The block feature is your friend


----------



## SMG15 (May 23, 2015)

pleasecoffee said:


> am I the only one after reading all these posts, that want to see his online profile???


You thinking a coffee date with me or something, I promise I will be nice


----------



## SMG15 (May 23, 2015)

Personal said:


> Are you trying hard to be a creep or does it require no effort at all.


I'm being sweet


----------



## Prodigal (Feb 5, 2011)

Personal said:


> Are you trying hard to be a creep or does it require no effort at all.


Just a suggestion ... but if you guys quit feeding this, it will go away.


----------



## SMG15 (May 23, 2015)

Personal said:


> Okay, point taken so I'm out.


good Log Out


----------



## lilbitoluv (Aug 14, 2015)

Yeah they have issues. But i did respond once and I asked why he would be so rude. Of course since he got my attention( though for wrong reason) he still attempted to apologize for his frustration. But that has nothing to do with me obviously. But these are the things that men do on those sites. Eventually everyone on there becomes bitter for lack of success. Which is why I vow to never do it again.


----------



## AliceA (Jul 29, 2010)

So put at the end of your message, "Please don't respond and block me as soon as you see this". Problem solved.
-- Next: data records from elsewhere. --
-- ==== Sys2Proof/Machine/Colours.lean ====
section
/-! DEFINITION. Colours: held sets, the monitor directory, hand-off and release (08 R162–R177). -/

namespace Sys2Proof.Machine

/-- The ordered domain and task of a lane, if it runs a task of one (R177). -/
def Lane.ordered (x : Lane) : Option TaskRec := x.task.filter fun t => t.dom ≠ 0

def Lane.holds (x : Lane) (c : BitVec 12) : Bool := x.held.any fun h => h.2 == c
/-- The lowest free held-colour slot (R166). -/
def Lane.freeSlot (x : Lane) : Option Nat := (List.range 8).find? fun n => (mget? x.held n).isNone
/-- A colour takes the lowest free slot, and its bit in the frame head (R166). -/
def Lane.enter (x : Lane) (c : BitVec 12) : Lane :=
  match x.freeSlot with
  | some n => { x with held := mput x.held n c, head := { x.head with entered := x.head.entered ||| (1#8 <<< n) } }
  | none => x

/-- The order of two task keys (R298). -/
def keyLt (a b : TaskRec) : Bool := a.ts < b.ts || (a.ts == b.ts && a.seq < b.seq)

/-- The uncommitted task with the smallest key: the frontier (R299). -/
def Domain.frontier (d : Domain) : Option DomTask :=
  d.tasks.foldl (fun (m : Option DomTask) t => match m with
    | none => some t
    | some f => if keyLt t.task f.task then some t else some f) none

/-- A context's domain. -/
def Work.domain (w : Work) (ctx : Nat) (d : BitVec 4) : Option Domain := mget? (w.ctx ctx).tasks.doms d.toNat

/-- Whether a task is its domain's frontier. -/
def Work.isFrontier (w : Work) (ctx : Nat) (t : TaskRec) : Bool :=
  match w.domain ctx t.dom with
  | some d => match d.frontier with
    | some f => f.task.seq == t.seq
    | none => false
  | none => false

def Work.modDomain (w : Work) (ctx : Nat) (d : BitVec 4) (f : Domain → Domain) : Work :=
  w.modTasks ctx fun t => { t with doms := t.doms.map fun x => if x.1 = d.toNat then (x.1, f x.2) else x }

def Context.mon (c : Context) (k : BitVec 12) : Mon := mget c.dir k.toNat Mon.blank
/-- Put a directory entry; a free one is dropped (R165). -/
def Work.setMon (w : Work) (ctx : Nat) (k : BitVec 12) (m : Mon) : Work :=
  w.modCtx ctx fun c => { c with dir := if m = Mon.blank then mdel c.dir k.toNat else mput c.dir k.toNat m }

/-- The colour becomes free of its owner: it goes to the oldest waiter, or to that waiter's domain as a claim (R170). The L1
of the waiter's core drops the colour's lines, for an evicted wave too (R157, R188, R197). -/
def Work.handOff (w : Work) (ctx : Nat) (k : BitVec 12) : Work :=
  let m := (w.ctx ctx).mon k
  match m.queue with
  | [] => w.setMon ctx k Mon.blank
  | x :: rest =>
    match ((w.wave x.wid).lane x.lane).ordered with
    | some t =>
      let ofDom := fun (y : Waiter) => match ((w.wave y.wid).lane y.lane).ordered with
        | some u => u.dom == t.dom
        | none => false
      let woken := (x :: rest).filter ofDom
      let w := w.setMon ctx k ⟨none, some t.dom, rest.filter fun y => !ofDom y⟩
      woken.foldl (fun w y => w.modWave y.wid fun v => v.wakeLane y.lane .colour) w
    | none =>
      let w := w.setMon ctx k ⟨some x, none, rest⟩
      let w := w.modLane x.wid x.lane fun l => l.enter k
      let w := w.modWave x.wid fun v => v.wakeLane x.lane .colour
      match (w.block (w.wave x.wid).bid).core with
      | some c => (w.modCore c fun c => { c with l1 := c.l1.filter fun s => s.2.colour ≠ k }).count c ctx 0x0D 1
      | none => w

/-- A lane releases the colours of a set of slots (R171). -/
def Work.release (w : Work) (wid l : Nat) (slots : BitVec 8) : Work :=
  let v := w.wave wid
  let gone := (v.lane l).held.filter fun h => slots.getLsbD h.1
  let w := w.modLane wid l fun x => { x with held := x.held.filter fun h => !slots.getLsbD h.1 }
  gone.foldl (fun w h => w.handOff v.ctx h.2) w

/-- A lane withdraws from every queue of its context but those of some colours (R169). -/
def Work.withdraw (w : Work) (ctx wid l : Nat) (except : List (BitVec 12)) : Work :=
  let without := fun (x : Nat × Mon) =>
    let m : Mon := { x.2 with queue := x.2.queue.filter fun y => !(y.wid == wid && y.lane == l) }
    if except.contains (BitVec.ofNat 12 x.1) then some x
    else if m = Mon.blank then none
    else some (x.1, m)
  w.modCtx ctx fun c => { c with dir := c.dir.filterMap without }

/-- Colours that an uncommitted task of a domain has touched keep the claim alive (R177). -/
def Domain.touches (d : Domain) (k : BitVec 12) : Bool := d.tasks.any fun t => t.colours.contains k

/-- Claims of a domain that no uncommitted task keeps alive end, and are handed off (R177, R312). One that a hand-off gave the
domain ends so too, if no woken task has touched a line of the colour by then (log entry 93: DESIGN CHOICE). -/
def Work.endClaims (w : Work) (ctx : Nat) (dom : BitVec 4) : Work :=
  (w.ctx ctx).dir.foldl (fun w x =>
    let k := BitVec.ofNat 12 x.1
    if x.2.claim = some dom ∧ !(((w.domain ctx dom).map fun d => d.touches k).getD false) then
      (w.setMon ctx k { (w.ctx ctx).mon k with claim := none }).handOff ctx k
    else w) w

/-! ### The colour step (R167, R168, R177) -/

/-- What the colour step says of one lane. -/
inductive Step1 where
  | go
  /-- enters a colour, or claims it for its domain -/
  | enter (c : BitVec 12)
  | claim (c : BitVec 12)
  | waits (c : BitVec 12)
  deriving DecidableEq, Repr

/-- Who owns a colour, from the view of a lane: nothing, itself or its domain, or another (R167, R177). -/
def Work.owned (w : Work) (ctx : Nat) (c : BitVec 12) (x : Lane) : Bool :=
  let m := (w.ctx ctx).mon c
  match x.ordered with
  | some t => m.holder.isSome || (match m.claim with
    | some d => d != t.dom
    | none => false)
  | none => m.holder.isSome || m.claim.isSome

/-- Classify the lanes of one instruction (R167): (lane, colour) in ascending lane order, with colour 0 for a plain
line. -/
def Work.classify (w : Work) (ctx wid : Nat) (ls : List (Nat × BitVec 12)) : List (Nat × Step1) :=
  let v := w.wave wid
  (ls.foldl (fun (a : List (Nat × Step1) × List (BitVec 12)) p =>
    let x := v.lane p.1
    let c := p.2
    match x.ordered with
    | some _ =>
      if c = 0 then (a.1 ++ [(p.1, .go)], a.2)
      else if w.owned ctx c x then (a.1 ++ [(p.1, .waits c)], a.2)
      else (a.1 ++ [(p.1, .claim c)], a.2)
    | none =>
      if c = 0 ∨ x.holds c then (a.1 ++ [(p.1, .go)], a.2)
      else if !w.owned ctx c x ∧ !a.2.contains c then (a.1 ++ [(p.1, .enter c)], c :: a.2)
      else (a.1 ++ [(p.1, .waits c)], a.2)) ([], [])).1

/-- The highest colour that a lane holds; for a frontier task, the highest it has touched (R177). -/
def Work.highest (w : Work) (ctx wid l : Nat) : Nat :=
  let x := (w.wave wid).lane l
  let own := x.held.foldl (fun m h => max m h.2.toNat) 0
  match x.ordered with
  | none => own
  | some t =>
    let ts := ((w.domain ctx t.dom).map (·.tasks)).getD []
    match ts.find? fun y => y.task.seq == t.seq with
    | some y => y.colours.foldl (fun m c => max m c.toNat) own
    | none => own

/-- The checks of R168 for one classified lane: a cause with its TINFO, without the lane field; MONCAP before
COLOURORDER. A lane of an ordered task fills no slots, and never meets MONCAP (R177, log entry 93: DEDUCED). -/
def Work.colourCheck (w : Work) (ctx wid : Nat) (p : Nat × Step1) : Option (BitVec 8 × Nat) :=
  let x := (w.wave wid).lane p.1
  let full := x.ordered.isNone && x.held.length == 8
  match p.2 with
  | .go | .claim _ => none
  | .enter c => if full then some (0x0A, c.toNat) else none
  | .waits c =>
    if full then some (0x0A, c.toNat)
    else
      let h := w.highest ctx wid p.1
      if c.toNat < h then some (0x08, c.toNat + h * 2 ^ 12) else none

/-- A lane becomes the holder of a colour: the directory records it, a slot fills, and the core's L1 drops the colour's
lines (R157, R167). -/
def Work.enterColour (w : Work) (ctx core wid l : Nat) (c : BitVec 12) : Work :=
  let m := (w.ctx ctx).mon c
  let w := w.setMon ctx c { m with holder := some ⟨wid, l⟩ }
  let w := w.modLane wid l fun x => x.enter c
  w.modCore core fun k => { k with l1 := k.l1.filter fun s => s.2.colour ≠ c }

/-- A task's domain claims a colour, and the task has touched it (R177). -/
def Work.claimColour (w : Work) (ctx : Nat) (t : TaskRec) (c : BitVec 12) : Work :=
  let m := (w.ctx ctx).mon c
  let w := w.setMon ctx c { m with claim := some t.dom }
  let touch := fun (y : DomTask) =>
    if y.task.seq == t.seq ∧ !y.colours.contains c then { y with colours := c :: y.colours } else y
  w.modDomain ctx t.dom fun d => { d with tasks := d.tasks.map touch }

/-- A lane joins the queue of a colour, unless it stands in it already (R169). -/
def Work.enqueue (w : Work) (ctx wid l : Nat) (c : BitVec 12) : Work :=
  let w := w.withdraw ctx wid l [c]
  let m := (w.ctx ctx).mon c
  if m.queue.contains ⟨wid, l⟩ then w else w.setMon ctx c { m with queue := m.queue ++ [⟨wid, l⟩] }

end Sys2Proof.Machine
end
Better yet, cancel your accounts on dating sites, then everybody will feel like a problem has been solved.


----------



## LonelyinLove (Jul 11, 2013)

SMG15 said:


> Why do that now when I can wait until I am 58? LOL


What is your deal with age 58?

I'm 56, go to the gym, walk 4 miles a day, do yoga, and have sex several times a week.

My hair is long and red, I wear trendy clothing, have a responsible job, and 2 children still in middle school.

On the other hand, when I was in high school, a girl had knee issues so bad she had to use a cane. She was 17. She was also part of the homecoming court, with the cane. It's a shame when high school students can look past superficial things but a 30 something man cannot. 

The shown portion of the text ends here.